Plaintiff David Hardingham, who was blinded as the result of drinking windshield wiper fluid during an alcoholic binge, appeals the superior court’s orders granting summary judgment in favor of defendants, whom plaintiff accused of negligently assisting him while he was intoxicated. In an earlier opinion, Hardingham v. United Counseling Service of Bennington, 164 Vt. 158, 667 A.2d 289 (1995), we resolved all issues raised on appeal except for the issue of whether the superior court erred in ruling that, as a matter of law, defendants’ conduct did not amount to gross negligence. We ordered the parties to reargue this issue, on which the original four-member panel was equally divided. Upon reargument, we reject plaintiff’s argument that the superior court usurped the role of the jury by concluding, as a matter of law, that defendants were not grossly negligent in aiding him. Accordingly, the court’s grant of summary judgment in favor of defendants is affirmed.
I.
We restate the relevant facts set forth in our earlier opinion. In November 1987, defendant United Counseling Service (UCS), a private, nonprofit organization providing counseling and psychiatric treatment to persons with mental illness, mental retardation, or substance-abuse problems, employed plaintiff, a known recovering alcoholic, as an emergency services counselor. On February 3, 1988, defendant John Halpin, United Counseling Service’s executive director, became aware that plaintiff was drinking again. After failing to persuade plaintiff to seek psychological and medical attention, Halpin asked defendant Larry Gordon, UCS’s coordinator of emergency services, to visit plaintiff. Gordon went to plaintiff’s apartment on February 4 and found him in an inebriated condition.

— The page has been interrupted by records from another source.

/-- In an ordered store what is said of the records of one key is said of the record found. -/
theorem Store.any_key {c : Store} (o : c.ordered) (k : Key) (f : Record → Bool) :
    c.records.any (fun x => decide (x.key = k) && f x) = (c.find k).any f := by
  rw [Bool.eq_iff_iff]
  simp only [List.any_eq_true, Bool.and_eq_true, decide_eq_true_eq, Option.any_eq_true]
  constructor
  · rintro ⟨x, hx, rfl, h⟩
    exact ⟨x, Store.find_of_mem o hx, h⟩
  · rintro ⟨x, hx, h⟩
    exact ⟨x, Store.find_mem hx, Store.find_key hx, h⟩

theorem Store.countP_key {c : Store} (o : c.ordered) (k : Key) (f : Record → Bool) :
    c.records.countP (fun x => decide (x.key = k) && f x) = if (c.find k).any f then 1 else 0 := by
  rw [← Store.any_key o]
  have h : c.records.Pairwise fun a b => a.key.before b.key = true := o
  clear o
  generalize c.records = l at h
  induction l with
  | nil => rfl
  | cons x xs ih =>
    have h' := List.pairwise_cons.mp h
    rw [List.countP_cons, ih h'.2, List.any_cons]
    by_cases e : x.key = k
    · have : (xs.any fun y => decide (y.key = k) && f y) = false := by
        rw [List.any_eq_false]
        intro y hy
        have := Key.before_ne (h'.1 y hy)
        rw [e] at this
        simp [this.symm]
      rw [this]
      simp [e]
    · simp [e]

/-- A read of one key, as the statements say it. -/
theorem readRecord_eq {s : State} (o : s.cst.ordered) (k : Key) :
    readRecord k s = { s with
      cst := { s.cst with
        records := s.cst.records.map fun x => if x.key = k then x.afterRead else x
        correctedSeen := s.cst.correctedSeen || s.cst.records.any fun x => decide (x.key = k) && x.marred
        firstKey := (readRecord k s).cst.firstKey
        poisonedCount := s.cst.poisonedCount + s.cst.records.countP fun x => decide (x.key = k) && x.lost }
      evu := (s.evu.raisedIf (s.cst.records.any fun x => decide (x.key = k) && x.marred) .storageCorrected).raisedIf
        (s.cst.records.any fun x => decide (x.key = k) && x.lost) .storageUncorrectable }
      ∧ (readRecord k s).cst.firstKey =
        if s.cst.firstKey = none ∧ (s.cst.records.any fun x => decide (x.key = k) && x.lost) = true then some k
        else s.cst.firstKey := by
  rw [Store.countP_key o]
  simp only [Store.any_key o]
  have same : ∀ f : Record → Record, (∀ x ∈ s.cst.records, x.key = k → f x = x) →
      s.cst.records.map (fun x => if x.key = k then f x else x) = s.cst.records := fun f h => by
    conv_rhs => rw [← List.map_id s.cst.records]
    apply List.map_congr_left
    intro x hx
    by_cases e : x.key = k
    · rw [if_pos e]; exact h x hx e
    · rw [if_neg e]; rfl
  have at_k : ∀ x ∈ s.cst.records, x.key = k → s.cst.find k = some x := fun x hx e => by
    rw [← e]; exact Store.find_of_mem o hx
  have put : ∀ p, (∀ x, s.cst.find k = some x → x.afterRead.payload = p) →
      (s.cst.records.map fun x => if x.key = k then x.afterRead else x) = (s.cst.put k p).records := fun p h => by
    unfold Store.put
    apply List.map_congr_left
    intro x hx
    by_cases e : x.key = k
    · rw [if_pos e, if_pos e, ← h x (at_k x hx e)]
      unfold Record.afterRead
      split <;> rfl
    · rw [if_neg e, if_neg e]
  rcases readRecord_cases k s with ⟨hn, e⟩ | ⟨p, hp, hb, e⟩ | ⟨p, hp, hb, e⟩ | ⟨p, hp, hb, e⟩ <;> rw [e]
  · have hx : ∀ x, s.cst.find k = some x → x.payload = none := fun x hx => by
      unfold Store.payload at hn; rw [hx] at hn; exact hn
    have h1 : (s.cst.find k).any Record.marred = false := by
      cases h : s.cst.find k with
      | none => rfl
      | some x => simp [Record.marred, hx x h]
    have h2 : (s.cst.find k).any Record.lost = false := by
      cases h : s.cst.find k with
      | none => rfl
      | some x => simp [Record.lost, hx x h]
    have hs : ∀ x ∈ s.cst.records, x.key = k → x.afterRead = x := fun x m ek => by
      have := hx x (at_k x m ek)
      rcases x with ⟨a, b⟩
      simp only at this
      subst this
      rfl
    rw [h1, h2, same _ hs]
    simp [Events.raisedIf]
  · obtain ⟨x, hx, hxp⟩ := Store.payload_some hp
    have h1 : (s.cst.find k).any Record.marred = false := by simp [hx, Record.marred, hxp, hb]
    have h2 : (s.cst.find k).any Record.lost = false := by simp [hx, Record.lost, hxp, hb]
    have hs : ∀ y ∈ s.cst.records, y.key = k → y.afterRead = y := fun y m ek => by
      have := at_k y m ek
      rw [hx] at this
      cases this
      rcases x with ⟨a, b⟩
      simp only at hxp
      subst hxp
      rcases p with ⟨a1, a2, a3, a4, a5, a6, a7, a8, a9, a10⟩
      simp only at hb
      subst hb
      rfl
    rw [h1, h2, same _ hs]
    simp [Events.raisedIf]
  · obtain ⟨x, hx, hxp⟩ := Store.payload_some hp
    have h1 : (s.cst.find k).any Record.marred = true := by simp [hx, Record.marred, hxp, hb]
    have h2 : (s.cst.find k).any Record.lost = false := by simp [hx, Record.lost, hxp, hb]
    rw [h1, h2, put (some { p with bits := .clean }) fun y hy => by
      rw [hx] at hy; cases hy; simp [Record.afterRead, Record.lost, hxp, hb]]
    simp [Events.raisedIf]
    rfl
  · obtain ⟨x, hx, hxp⟩ := Store.payload_some hp
    have h1 : (s.cst.find k).any Record.marred = false := by simp [hx, Record.marred, hxp, hb]
    have h2 : (s.cst.find k).any Record.lost = true := by simp [hx, Record.lost, hxp, hb]
    rw [h1, h2, put none fun y hy => by
      rw [hx] at hy; cases hy; simp [Record.afterRead, Record.lost, hxp, hb]]
    refine ⟨?_, ?_⟩
    · simp [Events.raisedIf]
      rfl
    · simp only [State.raise_cst, State.setCst_cst]
      cases s.cst.firstKey <;> simp

/-- Reads of the payloads of several keys, one after another, are what the statements say of them all at once; where the
status held no first-uncorrectable key, it takes that of a record poisoned (R161). -/
theorem readRecords_eq (l : List Key) : ∀ {s : State} (_ : s.cst.ordered),
    let t := l.foldl (fun t k => readRecord k t) s
    let lost := fun x : Record => decide (x.key ∈ l) && x.lost
    let marred := fun x : Record => decide (x.key ∈ l) && x.marred
    (t = { s with
      cst := { s.cst with
        records := s.cst.records.map fun x => if x.key ∈ l then x.afterRead else x
        correctedSeen := s.cst.correctedSeen || s.cst.records.any marred
        firstKey := t.cst.firstKey
        poisonedCount := s.cst.poisonedCount + s.cst.records.countP lost }
      evu := (s.evu.raisedIf (s.cst.records.any marred) .storageCorrected).raisedIf (s.cst.records.any lost)
        .storageUncorrectable })
      ∧ (s.cst.firstKey ≠ none ∨ s.cst.records.any lost = false → t.cst.firstKey = s.cst.firstKey)
      ∧ (s.cst.firstKey = none → s.cst.records.any lost = true →
          ∃ x ∈ s.cst.records, lost x = true ∧ t.cst.firstKey = some x.key) := by
  induction l with
  | nil =>
    intro s o
    refine ⟨?_, fun _ => rfl, fun _ h => ?_⟩
    · have none : (s.cst.records.any fun _ => false) = false := by rw [List.any_eq_false]; simp
      simp [Events.raisedIf, none]
    · simp at h
  | cons k ks ih =>
    intro s o
    obtain ⟨e1, e2⟩ := readRecord_eq o k
    have o' : (readRecord k s).cst.ordered := by
      rw [Store.ordered_iff, readRecord_keys, ← Store.ordered_iff]; exact o
    obtain ⟨i1, i2, i3⟩ := ih o'
    rw [List.foldl_cons]
    dsimp only at i1 i2 i3 ⊢
    generalize hu : readRecord k s = u at e1 e2 i1 i2 i3 o'
    generalize ht : ks.foldl (fun t k => readRecord k t) u = t at i1 i2 i3
    have recs : u.cst.records = s.cst.records.map fun x => if x.key = k then x.afterRead else x := by rw [e1]
    have key : ∀ x : Record, (if x.key = k then x.afterRead else x).key = x.key := fun x => by
      split
      · exact (Record.afterRead_again x).2.2.2
      · rfl
    have anyEq : ∀ f : Record → Bool, (∀ x : Record, f x.afterRead = false) →
        (s.cst.records.any fun x => decide (x.key ∈ k :: ks) && f x)
          = ((s.cst.records.any fun x => decide (x.key = k) && f x)
            || u.cst.records.any fun x => decide (x.key ∈ ks) && f x) := fun f hf => by
      rw [recs, List.any_map]
      rw [Bool.eq_iff_iff]
      simp only [List.any_eq_true, Bool.or_eq_true, Bool.and_eq_true, decide_eq_true_eq, List.mem_cons,
        Function.comp_apply, key]
      constructor
      · rintro ⟨x, hx, hk, h⟩
        by_cases e : x.key = k
        · exact .inl ⟨x, hx, e, h⟩
        · exact .inr ⟨x, hx, hk.resolve_left e, by rw [if_neg e]; exact h⟩
      · rintro (⟨x, hx, e, h⟩ | ⟨x, hx, hk, h⟩)
        · exact ⟨x, hx, .inl e, h⟩
        · by_cases e : x.key = k
          · rw [if_pos e, hf] at h; cases h
          · rw [if_neg e] at h; exact ⟨x, hx, .inr hk, h⟩
    have lostF : ∀ x : Record, x.afterRead.lost = false := fun x => (Record.afterRead_again x).2.1
    have marF : ∀ x : Record, x.afterRead.marred = false := fun x => (Record.afterRead_again x).2.2.1
    have countEq : (s.cst.records.countP fun x => decide (x.key ∈ k :: ks) && x.lost)
        = (s.cst.records.countP fun x => decide (x.key = k) && x.lost)
          + u.cst.records.countP fun x => decide (x.key ∈ ks) && x.lost := by
      rw [recs, List.countP_map]
      generalize s.cst.records = l
      induction l with
      | nil => rfl
      | cons x xs ihx =>
        simp only [List.countP_cons, ihx, Function.comp_apply, key]
        by_cases e : x.key = k
        · simp [e, lostF x]; omega
        · simp [e]; omega
    refine ⟨?_, fun h => ?_, fun h0 h1 => ?_⟩
    · rw [i1]
      rw [anyEq _ lostF, anyEq _ marF, countEq]
      have recs2 : (u.cst.records.map fun x => if x.key ∈ ks then x.afterRead else x)
          = s.cst.records.map fun x => if x.key ∈ k :: ks then x.afterRead else x := by
        rw [recs, List.map_map]
        apply List.map_congr_left
        intro x _
        simp only [Function.comp_apply, key, List.mem_cons]
        by_cases e : x.key = k
        · simp only [e, true_or, if_true]
          split
          · exact (Record.afterRead_again x).1
          · rfl
        · simp only [e, false_or, if_false]
      rw [recs2]
      generalize u.cst.records.any (fun x => decide (x.key ∈ ks) && x.lost) = b1
      generalize u.cst.records.any (fun x => decide (x.key ∈ ks) && x.marred) = b2
      generalize u.cst.records.countP (fun x => decide (x.key ∈ ks) && x.lost) = n
      rw [e1]
      dsimp only
      generalize (s.cst.records.any fun x => decide (x.key = k) && x.lost) = a1
      generalize (s.cst.records.any fun x => decide (x.key = k) && x.marred) = a2
      have ev : ((((s.evu.raisedIf a2 .storageCorrected).raisedIf a1 .storageUncorrectable).raisedIf b2
          .storageCorrected).raisedIf b1 .storageUncorrectable)
          = (s.evu.raisedIf (a2 || b2) .storageCorrected).raisedIf (a1 || b1) .storageUncorrectable := by
        rw [Events.raisedIf_comm _ a1 b2, Events.raisedIf_or, Events.raisedIf_or]
      rw [ev, Bool.or_assoc, Nat.add_assoc]
    · have hl : u.cst.firstKey = s.cst.firstKey := by
        rw [e2, if_neg]
        rintro ⟨a, b⟩
        rcases h with h | h
        · exact h a
        · rw [anyEq _ lostF, b] at h; cases h
      rw [i2, hl]
      rcases h with h | h
      · exact .inl (by rwa [hl])
      · rw [anyEq _ lostF, Bool.or_eq_false_iff] at h
        exact .inr h.2
    · by_cases hk : (s.cst.records.any fun x => decide (x.key = k) && x.lost) = true
      · rw [if_pos ⟨h0, hk⟩] at e2
        obtain ⟨x, hx, hxk⟩ := List.any_eq_true.mp hk
        simp only [Bool.and_eq_true, decide_eq_true_eq] at hxk
        refine ⟨x, hx, by simp [hxk.1, hxk.2], ?_⟩
        rw [i2 (.inl (by rw [e2]; simp)), e2, hxk.1]
      · have hk : (s.cst.records.any fun x => decide (x.key = k) && x.lost) = false := by simpa using hk
        rw [anyEq _ lostF, hk, Bool.false_or] at h1
        rw [if_neg (by simp [hk])] at e2
        obtain ⟨y, hy, hyl, hyk⟩ := i3 (by rw [e2, h0]) h1
        rw [recs] at hy
        obtain ⟨x, hx, rfl⟩ := List.mem_map.mp hy
        simp only [key, Bool.and_eq_true, decide_eq_true_eq] at hyl hyk
        have e : x.key ≠ k := fun e => by
          rw [if_pos e, lostF] at hyl; cases hyl.2
        rw [if_neg e] at hyl
        exact ⟨x, hx, by simp [hyl.1, hyl.2], hyk⟩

When plaintiff refused to seek treatment, Gordon called plaintiff’s estranged wife, the emergency room at Southwestern Vermont Medical Center (SVMC), the police, and the Bennington Rescue Squad, but nobody was willing to take any action without plaintiff’s cooperation. Gordon left plaintiff’s apartment and took all the alcohol he could find. During a telephone conversation the next day, plaintiff told defendant David O’Brien, UCS’s director of outpatient services, that he would enter a treatment program.

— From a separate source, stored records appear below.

-- ==== Sys2Proof/Tests/Slice0.lean ====
section
/-! SUPPORT. Tests of the model: the checks of `wellFormed`, frames written out from the spec's layouts, one step of each
command on small states with the spec's own numbers, and, for every statement with hypotheses, states and operands that
meet them. -/

open Sys2Proof Sys2Proof.Machine

set_option Elab.async false

namespace Sys2Proof.Tests

/-! ## Small states -/

/-- The state an outcome answers; the state after power-on stands in for a stop. -/
def after : Host.Outcome State Fault Refusal → State
  | .next s => s
  | _ => State.reset

/-- The outcome is a next state. -/
def goesOn : Host.Outcome State Fault Refusal → Bool
  | .next _ => true
  | _ => false

theorem goesOn_next : ∀ {o : Host.Outcome State Fault Refusal}, goesOn o = true → o = .next (after o)
  | .next _, _ => rfl

/-- A state after a list of commands. -/
def run (s : State) (l : List Instr) : State :=
  l.foldl (fun t i => after (exec i t)) s

/-- A COMMAND frame with a right check byte. -/
def cmd (code : BitVec 5) (p : List Byte) : Cmd :=
  ⟨p, frameCheck (header .command code) p⟩

/-- A frame of another class with a right check byte. -/
def frm (c : FrameClass) (p : List Byte) : Frame :=
  ⟨0, p, frameCheck (header c 0) p⟩

/-- A FIX payload. -/
def fixOf (e n hE hN omega speed : Int) (quality : Byte) : List Byte :=
  leIntBytes 4 e ++ leIntBytes 4 n ++ leIntBytes 2 hE ++ leIntBytes 2 hN ++ leIntBytes 2 omega ++ leIntBytes 2 speed
    ++ [quality]

/-- A SETI payload of the defaults with a cell side. -/
def settings (side : Nat) : List Byte :=
  leBytes 2 side ++ [0, 1] ++ leBytes 2 13000 ++ [1] ++ leBytes 2 1000 ++ leBytes 2 5000 ++ [1] ++ leBytes 2 300
    ++ leBytes 2 500 ++ [1, 1] ++ leBytes 2 250 ++ leBytes 2 250 ++ [24, 28] ++ leBytes 2 2000

/-- A SETR CONFIGURE payload: lat 0, fa 100, band width 76, 32 holes, s_max 2000, zero code 205, flows 60,000 and 40,000. -/
def context (row channel : Byte) : List Byte :=
  [row, 0] ++ leIntBytes 2 0 ++ leBytes 2 100 ++ [76, 32] ++ leBytes 2 2000 ++ [channel] ++ leBytes 2 205
    ++ leBytes 4 60000 ++ leBytes 4 40000

/-- A transferred record with targets. -/
def record (k : Key) (seed fert : Nat) : List Byte :=
  keyBytes k ++ leBytes 2 seed ++ leBytes 2 fert ++ List.replicate 20 0

/-- A payload with a seed target of 850 and a fertiliser target of 500. -/
def plain : Payload :=
  { seedTarget := 850, fertTarget := 500, noApply := false, seedCov := ⟨0, 0⟩, fertCov := ⟨0, 0⟩
    placed := 0, skips := 0, extras := 0, applied := 0, bits := .clean }

/-- Rows 1 (with channel 0) and 2 (with none) configured. -/
def board : State :=
  run State.reset
    [.seti (cmd Op.seti (settings 200)), .setrConfigure (cmd Op.setr (context 1 0)),
      .setrConfigure (cmd Op.setr (context 2 255))]

/-- The board with two records and a poisoned one in the store. -/
def stocked : State :=
  { board with cst :=
    { board.cst with records := [⟨⟨0, 0⟩, some plain⟩, ⟨⟨1, 0⟩, some plain⟩, ⟨⟨0, 1⟩, none⟩], poisonedCount := 1 } }

/-- A fix heading north at 2.5 m/s puts every point of both rows into cell (0, 0). -/
def placedRows : State :=
  run stocked [.fixFrame (frm .fix (fixOf 100 100 0 16384 0 2500 3))]

/-- FIELD, with both rows running. -/
def field : State :=
  run placedRows [.strtField (cmd Op.strt [1])]

/-- SHADOW, with both rows running. -/
def shadow : State :=
  run placedRows [.strtShadow (cmd Op.strt [2])]

/-- A state at a moment. -/
def at' (s : State) (now : Nat) : State :=
  { s with now := now }

/-- A row of a state, or a blank row. -/
def rowAt (s : State) (r : RowId) : Row :=
  (s.row r).getD
    { ctx := ⟨0, 0, 0, 0, 0, none, 0, 0, 0, false⟩
      vr := 0
      seed := { point := none, prevCell := none, view := blankView, state := .lane .parked, q := 0, s := 0
                limited := false, drive := 0 }
      fert := none
      sfm := Flight.fresh .clear 0 }

/-- The fertiliser lane of row 1 of a state. -/
def lane (s : State) : FertLane :=
  (rowAt s 0).fert.getD
    { look := none, prevCell := none, drop := none, view := blankView, state := .parked, f := 0, ff := 0, duty := 0
      limited := false, valve := 0, flow := ⟨0, none, 0, 0, 0, 0, false, false, false⟩ }

/-! ## `wellFormed` refuses the bytes of another row -/

theorem test_wellFormed_malformed : wellFormed (.malformedFrame [0xA0, 0, 0]) = false := by decide +kernel
theorem test_wellFormed_status : wellFormed (.statusFrame (frm .status (List.replicate 251 0))) = false := by decide +kernel
theorem test_wellFormed_fix : wellFormed (.fixFrame (frm .fix [])) = false := by decide +kernel
theorem test_wellFormed_data : wellFormed (.dataFrame (frm .data (List.replicate 251 0))) = false := by decide +kernel
theorem test_wellFormed_fetch : wellFormed (.fetchFrame (frm .fetch (List.replicate 251 0)) 0) = false := by decide +kernel
theorem test_wellFormed_badCommand :
    wellFormed (.badCommand Op.idn (cmd Op.idn [])) = false
      ∧ wellFormed (.badCommand 0 (cmd 0 (List.replicate 251 0))) = false := by decide +kernel
theorem test_wellFormed_setr :
    wellFormed (.setrConfigure (cmd Op.setr [1, 1])) = false ∧ wellFormed (.setrRemove (cmd Op.setr [1, 0])) = false := by
  decide +kernel
theorem test_wellFormed_strt :
    wellFormed (.strtField (cmd Op.strt [2])) = false ∧ wellFormed (.strtShadow (cmd Op.strt [1])) = false := by
  decide +kernel
theorem test_wellFormed_pch :
    wellFormed (.pchSeedTarget (cmd Op.pch [0, 0, 0, 0, 1, 0, 0])) = false
      ∧ wellFormed (.pchFertTarget (cmd Op.pch [0, 0, 0, 0, 2, 0, 0])) = false
      ∧ wellFormed (.pchNoApply (cmd Op.pch [0, 0, 0, 0, 0, 0, 0])) = false := by decide +kernel
theorem test_wellFormed_mrg :
    wellFormed (.mrgAdd (cmd Op.mrg [0, 0, 0, 0, 1, 0, 0, 0, 0])) = false
      ∧ wellFormed (.mrgRemove (cmd Op.mrg [0, 0, 0, 0, 0, 0, 0, 0, 0])) = false := by decide +kernel
theorem test_wellFormed_qry :
    wellFormed (.qryExact (cmd Op.qry [0, 0, 0, 0, 1])) = false
      ∧ wellFormed (.qryNext (cmd Op.qry [0, 0, 0, 0, 0])) = false := by decide +kernel
/-- The commands of one row each are refused by a payload that no length byte gives. -/
theorem test_wellFormed_lengths :
    ([.idn, .abrt, .rstr, .seti, .setrConfigure, .setrRemove, .sete, .setf, .strtField, .strtShadow, .stop, .prim, .setl, .ldc,
        .pchSeedTarget, .pchFertTarget, .pchNoApply, .mrgAdd, .mrgRemove, .qryExact, .qryNext, .rtc, .swp, .rms, .scb, .rss,
        .eve, .ack, .rhc, .rrw, .rmo] : List (Cmd → Instr)).all
      (fun f => !wellFormed (f (cmd 0 (List.replicate 251 0)))) = true := by decide +kernel

/-! ## Frames written out from the layouts of R167, R179 and R180 -/

/-- Check bytes worked out apart from the model, by shifting the register of R167. -/
theorem test_check_bytes :
    crc8 [0x21, 0] = 0x1B ∧ crc8 [0x28, 1, 2] = 0x41 ∧ crc8 [0xA0, 0] = 0xF5 := by decide +kernel
theorem test_frames_read :
    decodeFrame [0x21, 0, 0xAB] = .idn ⟨[], 0xAB⟩
      ∧ decodeFrame [0x28, 1, 2, 0xAB] = .strtShadow ⟨[2], 0xAB⟩
      ∧ decodeFrame [0x25, 2, 7, 1, 0xAB] = .setrRemove ⟨[7, 1], 0xAB⟩
      ∧ decodeFrame [0x33, 5, 1, 0, 255, 255, 1, 0xAB] = .qryNext ⟨[1, 0, 255, 255, 1], 0xAB⟩
      ∧ decodeFrame [0x3F, 0, 0xAB] = .badCommand 0x1F ⟨[], 0xAB⟩
      ∧ decodeFrame [0x45, 0, 0xAB] = .dataFrame ⟨5, [], 0xAB⟩
      ∧ decodeFrame [0x60, 0, 0xAB, 1, 2, 3] = .fetchFrame ⟨0, [], 0xAB⟩ 3
      ∧ decodeFrame [0xA0, 0, 0xAB] = .statusFrame ⟨0, [], 0xAB⟩
      ∧ decodeFrame ([0x80, 17] ++ List.replicate 18 9) = .fixFrame ⟨0, List.replicate 17 9, 9⟩ := by decide +kernel
theorem test_malformed_frames :
    decodeFrame [0x21, 0] = .malformedFrame [0x21, 0] ∧ decodeFrame [0x21, 0, 1, 2] = .malformedFrame [0x21, 0, 1, 2]
      ∧ decodeFrame [0xC0, 0, 1] = .malformedFrame [0xC0, 0, 1] ∧ decodeFrame [0x80, 0, 1] = .malformedFrame [0x80, 0, 1]
      ∧ decodeFrame [0x21, 251] = .malformedFrame [0x21, 251] := by decide +kernel

/-! ## The spec's own numbers -/

/-- R2, R3: a west edge belongs to its cell, and a position below 0 to the cell beyond. -/
theorem test_cells :
    cellOf .cm200 ⟨-1, 200⟩ = ⟨-1, 1⟩ ∧ subOf .cm200 ⟨-1, 250⟩ = ⟨3, 1⟩ ∧ cellOf .cm100 ⟨3000000, 99⟩ = ⟨30000, 0⟩ := by
  decide +kernel
/-- R53: mirror cases both run at 2065. -/
theorem test_rowSpeed : rowSpeed 2500 (-37) 1178 = 2065 ∧ rowSpeed 2500 37 (-1178) = 2065 := by decide +kernel
/-- R34: 1, 33 and 130 pulses at K = 13,000. -/
theorem test_rawSpeed : rawSpeed 1 13000 = 76 ∧ rawSpeed 33 13000 = 2538 ∧ rawSpeed 130 13000 = 10000 := by
  decide +kernel
/-- R39: under LIGHT two windows of raw 2500 from 0 give 1875. -/
theorem test_filter : filteredAfter .light 2500 (filteredAfter .light 2500 0) = 1875 := by decide +kernel
/-- R67, R69: the largest rates. -/
theorem test_rates : seedRate 6000 152 10000 = 912000 ∧ flowWanted 4000 152 10000 = 608000 := by decide +kernel
/-- R71: the trim is added to the clamped feed-forward duty, and the sum clamped. -/
theorem test_duty : valveDutyOf 1 1000 (-30) = 970 ∧ valveDutyOf 1 990 40 = 1000 ∧ valveDutyOf 0 0 200 = 0 := by
  decide +kernel
/-- R74: at a full flow of 40,000 errors below 320 leave the trim, and 320 moves it by one. -/
theorem test_trim : trimmed 5 319 0 40000 = 5 ∧ trimmed 5 320 0 40000 = 6 ∧ trimmed 5 0 320 40000 = 4 := by
  decide +kernel
/-- R129: at most 200,000 µL in one credit. -/
theorem test_volume : volumeOf 200000 1000 = 200000 := by decide +kernel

On February 11, Halpin went to plaintiff’s apartment and discovered plaintiff in an inebriated, semi-conscious state. Halpin returned *480to UCS and explained plaintiff’s condition to Gordon, O’Brien, and defendant Donald Kowalski, a psychiatrist and UCS’s medical director. The three men went to plaintiff’s apartment and found it in disarray. While the men were at the apartment, plaintiff got up, went to a sink, and began to drink from an apparently full container of windshield wiper fluid. O’Brien and Kowalski immediately took the container away from plaintiff, and Gordon called the police. Notwithstanding plaintiff’s vehement protests, the three men took him outside and helped police place him in the back of a patrol car. The police took plaintiff to the SVMC emergency room. Kowalski rode with plaintiff in the patrol car, but did not go into the hospital; instead, Gordon and O’Brien accompanied plaintiff to the emergency room.
At the emergency room, plaintiff refused to take a blood test despite Gordon’s request that he do so. When plaintiff would not agree to go to a residential treatment program, Gordon signed an incapacitation order, and plaintiff was taken to the Rutland Regional Correctional Center. At no time did any of the three men inform police, emergency room personnel, or corrections employees that plaintiff had ingested, or had attempted to ingest, a bluish liquid that may have been windshield wiper fluid. The following morning, plaintiff was admitted to the Rutland Medical Center and placed in the intensive care unit. Tests revealed the presence of methyl alcohol in plaintiff’s blood in sufficient concentration to present a threat to his life. As a result of the methanol overdose, plaintiff suffered severe health problems, including blindness.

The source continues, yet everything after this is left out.